(PROVIDED DATA begins)

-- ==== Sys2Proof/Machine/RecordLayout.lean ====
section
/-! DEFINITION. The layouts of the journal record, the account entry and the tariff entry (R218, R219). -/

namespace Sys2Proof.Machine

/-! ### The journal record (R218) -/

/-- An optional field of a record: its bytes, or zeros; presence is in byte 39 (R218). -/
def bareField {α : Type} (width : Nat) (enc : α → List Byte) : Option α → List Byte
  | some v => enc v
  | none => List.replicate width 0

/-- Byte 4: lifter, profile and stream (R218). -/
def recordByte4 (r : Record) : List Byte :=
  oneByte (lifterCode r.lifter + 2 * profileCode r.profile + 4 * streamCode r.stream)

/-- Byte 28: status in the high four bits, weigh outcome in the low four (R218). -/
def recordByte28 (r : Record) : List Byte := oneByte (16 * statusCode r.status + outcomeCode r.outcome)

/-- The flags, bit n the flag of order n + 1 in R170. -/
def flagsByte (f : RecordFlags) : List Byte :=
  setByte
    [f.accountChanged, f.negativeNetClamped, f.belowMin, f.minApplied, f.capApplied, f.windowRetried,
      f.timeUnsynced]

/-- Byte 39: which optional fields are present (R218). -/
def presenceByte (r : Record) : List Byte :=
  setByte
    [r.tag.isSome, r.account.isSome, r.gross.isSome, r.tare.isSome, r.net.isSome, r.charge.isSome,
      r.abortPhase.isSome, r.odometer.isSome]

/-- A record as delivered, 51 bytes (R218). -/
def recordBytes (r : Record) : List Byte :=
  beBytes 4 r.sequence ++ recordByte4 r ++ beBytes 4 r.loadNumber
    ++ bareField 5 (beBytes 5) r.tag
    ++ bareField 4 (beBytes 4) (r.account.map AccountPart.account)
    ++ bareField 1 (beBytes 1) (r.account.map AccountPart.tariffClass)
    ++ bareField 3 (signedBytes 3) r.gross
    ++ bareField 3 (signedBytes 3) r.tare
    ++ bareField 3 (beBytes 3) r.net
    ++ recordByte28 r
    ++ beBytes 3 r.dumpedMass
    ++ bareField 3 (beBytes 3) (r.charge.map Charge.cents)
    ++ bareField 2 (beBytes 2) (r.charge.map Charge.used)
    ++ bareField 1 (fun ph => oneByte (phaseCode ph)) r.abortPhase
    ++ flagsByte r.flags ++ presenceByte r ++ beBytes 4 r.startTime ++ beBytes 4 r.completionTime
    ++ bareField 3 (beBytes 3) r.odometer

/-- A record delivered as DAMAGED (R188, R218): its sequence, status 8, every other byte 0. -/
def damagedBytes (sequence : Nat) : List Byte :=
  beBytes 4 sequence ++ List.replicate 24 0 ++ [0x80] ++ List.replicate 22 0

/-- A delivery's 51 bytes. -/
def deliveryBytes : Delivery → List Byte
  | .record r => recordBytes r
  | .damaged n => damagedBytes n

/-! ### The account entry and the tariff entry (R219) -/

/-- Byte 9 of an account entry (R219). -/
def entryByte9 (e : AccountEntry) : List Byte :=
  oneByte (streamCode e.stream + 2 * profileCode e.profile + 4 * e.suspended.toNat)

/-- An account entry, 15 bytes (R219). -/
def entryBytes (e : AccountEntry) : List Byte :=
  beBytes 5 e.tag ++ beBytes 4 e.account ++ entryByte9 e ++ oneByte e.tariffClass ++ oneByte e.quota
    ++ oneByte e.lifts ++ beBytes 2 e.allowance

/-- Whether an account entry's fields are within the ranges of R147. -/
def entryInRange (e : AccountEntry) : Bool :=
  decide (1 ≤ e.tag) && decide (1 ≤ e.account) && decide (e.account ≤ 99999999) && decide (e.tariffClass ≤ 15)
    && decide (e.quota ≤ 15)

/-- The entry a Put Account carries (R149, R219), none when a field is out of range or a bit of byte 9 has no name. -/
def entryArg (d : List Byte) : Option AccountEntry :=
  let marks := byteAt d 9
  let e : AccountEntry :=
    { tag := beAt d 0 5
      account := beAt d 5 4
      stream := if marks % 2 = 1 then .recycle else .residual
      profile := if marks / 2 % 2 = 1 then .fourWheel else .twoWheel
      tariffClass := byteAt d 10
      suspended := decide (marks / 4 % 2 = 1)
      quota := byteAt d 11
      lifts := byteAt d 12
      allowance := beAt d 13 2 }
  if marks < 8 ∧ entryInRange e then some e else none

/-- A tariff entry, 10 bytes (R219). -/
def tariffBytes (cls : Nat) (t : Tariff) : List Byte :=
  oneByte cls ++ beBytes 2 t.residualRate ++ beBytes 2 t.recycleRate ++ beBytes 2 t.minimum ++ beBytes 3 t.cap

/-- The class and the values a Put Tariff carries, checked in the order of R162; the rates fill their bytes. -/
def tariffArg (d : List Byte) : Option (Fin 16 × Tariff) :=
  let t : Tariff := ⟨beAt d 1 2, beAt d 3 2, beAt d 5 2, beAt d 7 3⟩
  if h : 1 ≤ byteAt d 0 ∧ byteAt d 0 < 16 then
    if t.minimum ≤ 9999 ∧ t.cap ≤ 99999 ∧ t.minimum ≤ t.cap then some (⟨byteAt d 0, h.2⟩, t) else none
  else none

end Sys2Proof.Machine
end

(PROVIDED DATA ends)
(PROVIDED DATA begins)

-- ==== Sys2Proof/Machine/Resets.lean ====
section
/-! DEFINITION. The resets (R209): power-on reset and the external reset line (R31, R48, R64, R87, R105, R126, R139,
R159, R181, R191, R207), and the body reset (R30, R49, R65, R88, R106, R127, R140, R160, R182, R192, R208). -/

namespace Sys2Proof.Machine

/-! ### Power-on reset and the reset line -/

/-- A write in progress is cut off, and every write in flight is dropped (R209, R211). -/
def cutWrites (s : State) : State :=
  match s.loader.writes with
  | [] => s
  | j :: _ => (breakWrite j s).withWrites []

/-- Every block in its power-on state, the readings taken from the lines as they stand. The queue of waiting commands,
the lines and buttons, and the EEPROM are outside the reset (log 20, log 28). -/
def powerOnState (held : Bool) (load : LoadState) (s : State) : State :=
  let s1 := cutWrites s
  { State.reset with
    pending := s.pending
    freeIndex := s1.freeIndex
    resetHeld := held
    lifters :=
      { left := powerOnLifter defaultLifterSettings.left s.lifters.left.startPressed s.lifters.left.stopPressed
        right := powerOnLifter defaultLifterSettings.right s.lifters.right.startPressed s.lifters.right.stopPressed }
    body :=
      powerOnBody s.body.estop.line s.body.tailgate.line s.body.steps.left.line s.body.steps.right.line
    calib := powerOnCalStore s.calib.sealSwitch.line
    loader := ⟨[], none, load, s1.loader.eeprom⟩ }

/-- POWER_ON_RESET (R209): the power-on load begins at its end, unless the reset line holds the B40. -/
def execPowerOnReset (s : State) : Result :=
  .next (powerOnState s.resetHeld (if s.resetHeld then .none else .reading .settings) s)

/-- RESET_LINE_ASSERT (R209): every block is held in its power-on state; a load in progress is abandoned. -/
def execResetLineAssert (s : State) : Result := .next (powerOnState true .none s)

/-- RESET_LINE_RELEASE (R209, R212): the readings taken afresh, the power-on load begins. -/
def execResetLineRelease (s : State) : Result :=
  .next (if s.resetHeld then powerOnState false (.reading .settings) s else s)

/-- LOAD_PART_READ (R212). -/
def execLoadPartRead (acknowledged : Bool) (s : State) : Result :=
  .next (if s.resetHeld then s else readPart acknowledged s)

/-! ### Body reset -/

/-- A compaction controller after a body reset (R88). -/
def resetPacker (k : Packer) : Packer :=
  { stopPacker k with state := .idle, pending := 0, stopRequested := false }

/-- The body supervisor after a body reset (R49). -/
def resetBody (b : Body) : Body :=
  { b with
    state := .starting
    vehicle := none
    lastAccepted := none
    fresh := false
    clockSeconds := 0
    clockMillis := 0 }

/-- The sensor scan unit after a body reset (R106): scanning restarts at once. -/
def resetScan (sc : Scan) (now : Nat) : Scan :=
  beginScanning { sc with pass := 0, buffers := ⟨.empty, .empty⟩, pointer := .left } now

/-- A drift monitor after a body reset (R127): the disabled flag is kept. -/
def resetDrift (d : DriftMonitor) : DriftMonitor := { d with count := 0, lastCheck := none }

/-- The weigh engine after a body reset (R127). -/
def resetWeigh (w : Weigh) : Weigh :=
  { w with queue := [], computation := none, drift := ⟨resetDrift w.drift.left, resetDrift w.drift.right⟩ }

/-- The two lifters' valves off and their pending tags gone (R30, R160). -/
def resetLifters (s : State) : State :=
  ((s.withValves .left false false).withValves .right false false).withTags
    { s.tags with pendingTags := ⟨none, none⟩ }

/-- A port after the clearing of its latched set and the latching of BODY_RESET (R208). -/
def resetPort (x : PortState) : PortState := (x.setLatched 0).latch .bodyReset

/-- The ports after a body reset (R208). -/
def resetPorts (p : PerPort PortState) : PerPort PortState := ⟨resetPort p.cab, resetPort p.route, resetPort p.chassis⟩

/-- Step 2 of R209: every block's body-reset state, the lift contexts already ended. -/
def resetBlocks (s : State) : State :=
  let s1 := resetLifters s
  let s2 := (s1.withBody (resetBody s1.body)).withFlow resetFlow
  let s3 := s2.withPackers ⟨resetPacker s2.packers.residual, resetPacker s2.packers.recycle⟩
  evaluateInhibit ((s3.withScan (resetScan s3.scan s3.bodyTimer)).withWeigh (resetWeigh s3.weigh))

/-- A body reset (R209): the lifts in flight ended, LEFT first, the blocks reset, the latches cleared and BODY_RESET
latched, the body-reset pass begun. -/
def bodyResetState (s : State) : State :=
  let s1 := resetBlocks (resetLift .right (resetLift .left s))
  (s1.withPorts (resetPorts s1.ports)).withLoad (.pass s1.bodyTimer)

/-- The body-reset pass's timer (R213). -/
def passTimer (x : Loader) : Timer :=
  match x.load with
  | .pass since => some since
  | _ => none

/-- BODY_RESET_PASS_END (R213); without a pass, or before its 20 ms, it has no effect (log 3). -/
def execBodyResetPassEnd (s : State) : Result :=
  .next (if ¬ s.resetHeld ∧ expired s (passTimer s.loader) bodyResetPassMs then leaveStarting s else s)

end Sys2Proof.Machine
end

(PROVIDED DATA ends)
(PROVIDED DATA begins)

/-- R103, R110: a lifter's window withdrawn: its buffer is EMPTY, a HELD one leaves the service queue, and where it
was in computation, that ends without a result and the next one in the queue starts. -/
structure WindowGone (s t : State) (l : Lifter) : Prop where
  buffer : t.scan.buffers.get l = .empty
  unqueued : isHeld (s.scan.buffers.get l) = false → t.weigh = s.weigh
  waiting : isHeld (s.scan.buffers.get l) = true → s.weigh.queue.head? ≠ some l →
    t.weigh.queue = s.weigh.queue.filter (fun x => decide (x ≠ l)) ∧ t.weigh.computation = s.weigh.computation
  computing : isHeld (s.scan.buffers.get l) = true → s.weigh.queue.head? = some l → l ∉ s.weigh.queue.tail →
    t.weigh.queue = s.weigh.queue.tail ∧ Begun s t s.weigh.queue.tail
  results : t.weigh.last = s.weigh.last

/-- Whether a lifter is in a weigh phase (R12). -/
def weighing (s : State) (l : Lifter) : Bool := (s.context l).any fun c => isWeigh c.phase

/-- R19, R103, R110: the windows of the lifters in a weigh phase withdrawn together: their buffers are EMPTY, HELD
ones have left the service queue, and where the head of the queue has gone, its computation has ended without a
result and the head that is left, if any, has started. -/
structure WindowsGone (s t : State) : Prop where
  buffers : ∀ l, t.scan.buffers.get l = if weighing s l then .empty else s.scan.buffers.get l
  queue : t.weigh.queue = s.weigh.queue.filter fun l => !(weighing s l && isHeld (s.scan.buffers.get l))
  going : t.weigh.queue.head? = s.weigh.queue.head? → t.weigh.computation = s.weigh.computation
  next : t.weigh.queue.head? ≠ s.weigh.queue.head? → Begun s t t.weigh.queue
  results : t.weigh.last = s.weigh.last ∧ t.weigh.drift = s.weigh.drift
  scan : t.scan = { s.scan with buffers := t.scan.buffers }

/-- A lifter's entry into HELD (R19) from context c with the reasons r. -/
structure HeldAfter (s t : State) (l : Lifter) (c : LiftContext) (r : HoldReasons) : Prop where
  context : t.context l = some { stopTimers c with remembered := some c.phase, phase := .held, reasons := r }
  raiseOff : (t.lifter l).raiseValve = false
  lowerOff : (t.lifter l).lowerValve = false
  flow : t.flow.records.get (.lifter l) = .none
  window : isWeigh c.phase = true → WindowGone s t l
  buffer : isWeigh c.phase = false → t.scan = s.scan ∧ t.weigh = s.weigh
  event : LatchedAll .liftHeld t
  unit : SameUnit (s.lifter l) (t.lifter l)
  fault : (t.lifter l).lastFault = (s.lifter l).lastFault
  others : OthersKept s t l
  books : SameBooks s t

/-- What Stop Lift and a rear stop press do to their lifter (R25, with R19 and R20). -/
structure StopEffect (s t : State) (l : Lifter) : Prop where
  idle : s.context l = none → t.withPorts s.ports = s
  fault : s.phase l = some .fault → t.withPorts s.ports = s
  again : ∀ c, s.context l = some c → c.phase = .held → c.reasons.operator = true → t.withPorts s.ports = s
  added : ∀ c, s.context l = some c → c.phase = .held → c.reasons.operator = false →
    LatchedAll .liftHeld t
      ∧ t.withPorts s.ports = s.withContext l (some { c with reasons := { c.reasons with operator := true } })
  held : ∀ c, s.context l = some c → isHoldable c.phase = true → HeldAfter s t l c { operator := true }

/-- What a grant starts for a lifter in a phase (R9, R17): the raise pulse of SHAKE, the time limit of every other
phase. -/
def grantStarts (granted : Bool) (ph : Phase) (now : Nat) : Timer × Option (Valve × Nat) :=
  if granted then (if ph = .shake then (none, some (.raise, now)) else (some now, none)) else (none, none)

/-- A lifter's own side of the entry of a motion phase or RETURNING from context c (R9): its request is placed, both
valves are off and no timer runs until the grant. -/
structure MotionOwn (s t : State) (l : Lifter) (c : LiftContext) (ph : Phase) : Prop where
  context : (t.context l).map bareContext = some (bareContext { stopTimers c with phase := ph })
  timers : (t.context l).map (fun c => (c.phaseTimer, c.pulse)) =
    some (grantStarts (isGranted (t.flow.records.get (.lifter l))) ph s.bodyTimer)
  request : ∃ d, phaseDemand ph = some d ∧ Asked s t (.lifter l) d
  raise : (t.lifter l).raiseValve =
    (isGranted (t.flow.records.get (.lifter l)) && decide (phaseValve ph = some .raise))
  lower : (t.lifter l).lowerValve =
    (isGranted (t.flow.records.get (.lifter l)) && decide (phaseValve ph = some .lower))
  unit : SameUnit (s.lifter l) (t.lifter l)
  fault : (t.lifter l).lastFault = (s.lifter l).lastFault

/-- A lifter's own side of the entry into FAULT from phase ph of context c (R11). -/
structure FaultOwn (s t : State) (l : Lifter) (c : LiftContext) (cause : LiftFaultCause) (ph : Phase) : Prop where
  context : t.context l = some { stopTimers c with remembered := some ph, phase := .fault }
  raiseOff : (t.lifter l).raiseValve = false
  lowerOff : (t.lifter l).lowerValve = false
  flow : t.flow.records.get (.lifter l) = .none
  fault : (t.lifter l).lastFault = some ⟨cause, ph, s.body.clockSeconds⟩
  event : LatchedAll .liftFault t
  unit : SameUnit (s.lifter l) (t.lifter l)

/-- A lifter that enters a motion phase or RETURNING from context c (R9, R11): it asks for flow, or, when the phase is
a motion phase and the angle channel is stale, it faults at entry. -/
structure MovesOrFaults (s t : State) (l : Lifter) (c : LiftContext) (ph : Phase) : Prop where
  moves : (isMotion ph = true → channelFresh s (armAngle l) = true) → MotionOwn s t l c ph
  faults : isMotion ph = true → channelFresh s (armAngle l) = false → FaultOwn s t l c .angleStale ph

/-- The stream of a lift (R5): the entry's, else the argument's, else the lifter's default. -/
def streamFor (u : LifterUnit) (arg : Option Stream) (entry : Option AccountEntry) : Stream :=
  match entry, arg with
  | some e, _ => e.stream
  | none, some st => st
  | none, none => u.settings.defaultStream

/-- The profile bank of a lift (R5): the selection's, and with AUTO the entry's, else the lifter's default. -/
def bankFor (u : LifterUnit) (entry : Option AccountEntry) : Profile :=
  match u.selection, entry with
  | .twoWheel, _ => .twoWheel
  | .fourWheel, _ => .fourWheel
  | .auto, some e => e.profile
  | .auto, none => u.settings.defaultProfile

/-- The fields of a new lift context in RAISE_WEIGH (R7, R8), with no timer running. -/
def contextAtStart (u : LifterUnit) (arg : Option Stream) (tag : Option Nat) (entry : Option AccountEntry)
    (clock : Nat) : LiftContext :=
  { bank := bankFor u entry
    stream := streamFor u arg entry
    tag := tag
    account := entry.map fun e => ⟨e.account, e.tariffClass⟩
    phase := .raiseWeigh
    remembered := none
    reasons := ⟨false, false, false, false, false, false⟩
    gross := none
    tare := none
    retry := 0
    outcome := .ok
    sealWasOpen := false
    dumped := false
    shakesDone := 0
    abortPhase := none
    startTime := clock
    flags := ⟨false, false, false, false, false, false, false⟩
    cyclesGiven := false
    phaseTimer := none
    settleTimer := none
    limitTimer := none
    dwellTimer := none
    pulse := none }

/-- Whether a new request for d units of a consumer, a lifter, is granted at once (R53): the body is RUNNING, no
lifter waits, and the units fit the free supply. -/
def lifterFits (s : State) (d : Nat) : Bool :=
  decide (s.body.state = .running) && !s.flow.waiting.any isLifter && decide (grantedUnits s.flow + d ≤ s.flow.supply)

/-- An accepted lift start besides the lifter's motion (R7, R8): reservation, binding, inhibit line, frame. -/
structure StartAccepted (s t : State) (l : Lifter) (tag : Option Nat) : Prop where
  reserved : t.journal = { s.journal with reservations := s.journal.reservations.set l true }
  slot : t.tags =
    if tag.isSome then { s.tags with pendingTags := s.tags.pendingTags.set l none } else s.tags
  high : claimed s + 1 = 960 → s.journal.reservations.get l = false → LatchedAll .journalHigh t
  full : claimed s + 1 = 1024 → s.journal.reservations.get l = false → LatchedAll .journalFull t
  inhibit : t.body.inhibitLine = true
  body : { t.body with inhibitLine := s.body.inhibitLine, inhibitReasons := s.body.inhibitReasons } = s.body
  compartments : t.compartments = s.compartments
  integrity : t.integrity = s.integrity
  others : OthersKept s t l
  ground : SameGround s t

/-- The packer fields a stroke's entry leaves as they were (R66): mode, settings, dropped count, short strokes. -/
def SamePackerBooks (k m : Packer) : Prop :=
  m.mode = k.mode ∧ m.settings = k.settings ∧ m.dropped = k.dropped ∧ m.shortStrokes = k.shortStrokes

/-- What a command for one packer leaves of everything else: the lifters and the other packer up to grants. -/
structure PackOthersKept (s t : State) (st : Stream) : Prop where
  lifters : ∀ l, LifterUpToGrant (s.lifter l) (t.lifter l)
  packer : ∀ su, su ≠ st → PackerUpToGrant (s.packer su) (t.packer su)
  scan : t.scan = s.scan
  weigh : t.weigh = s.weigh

(PROVIDED DATA ends)

WHAT THE TASK REQUIRES:
Only the lines with the string "Whether" are wanted; pick them out of the records above and copy them.

COMPLETED EXERCISE:
/-- Whether an account entry's fields are within the ranges of R147. -/
/-- Whether a lifter is in a weigh phase (R12). -/
/-- Whether a new request for d units of a consumer, a lifter, is granted at once (R53): the body is RUNNING, no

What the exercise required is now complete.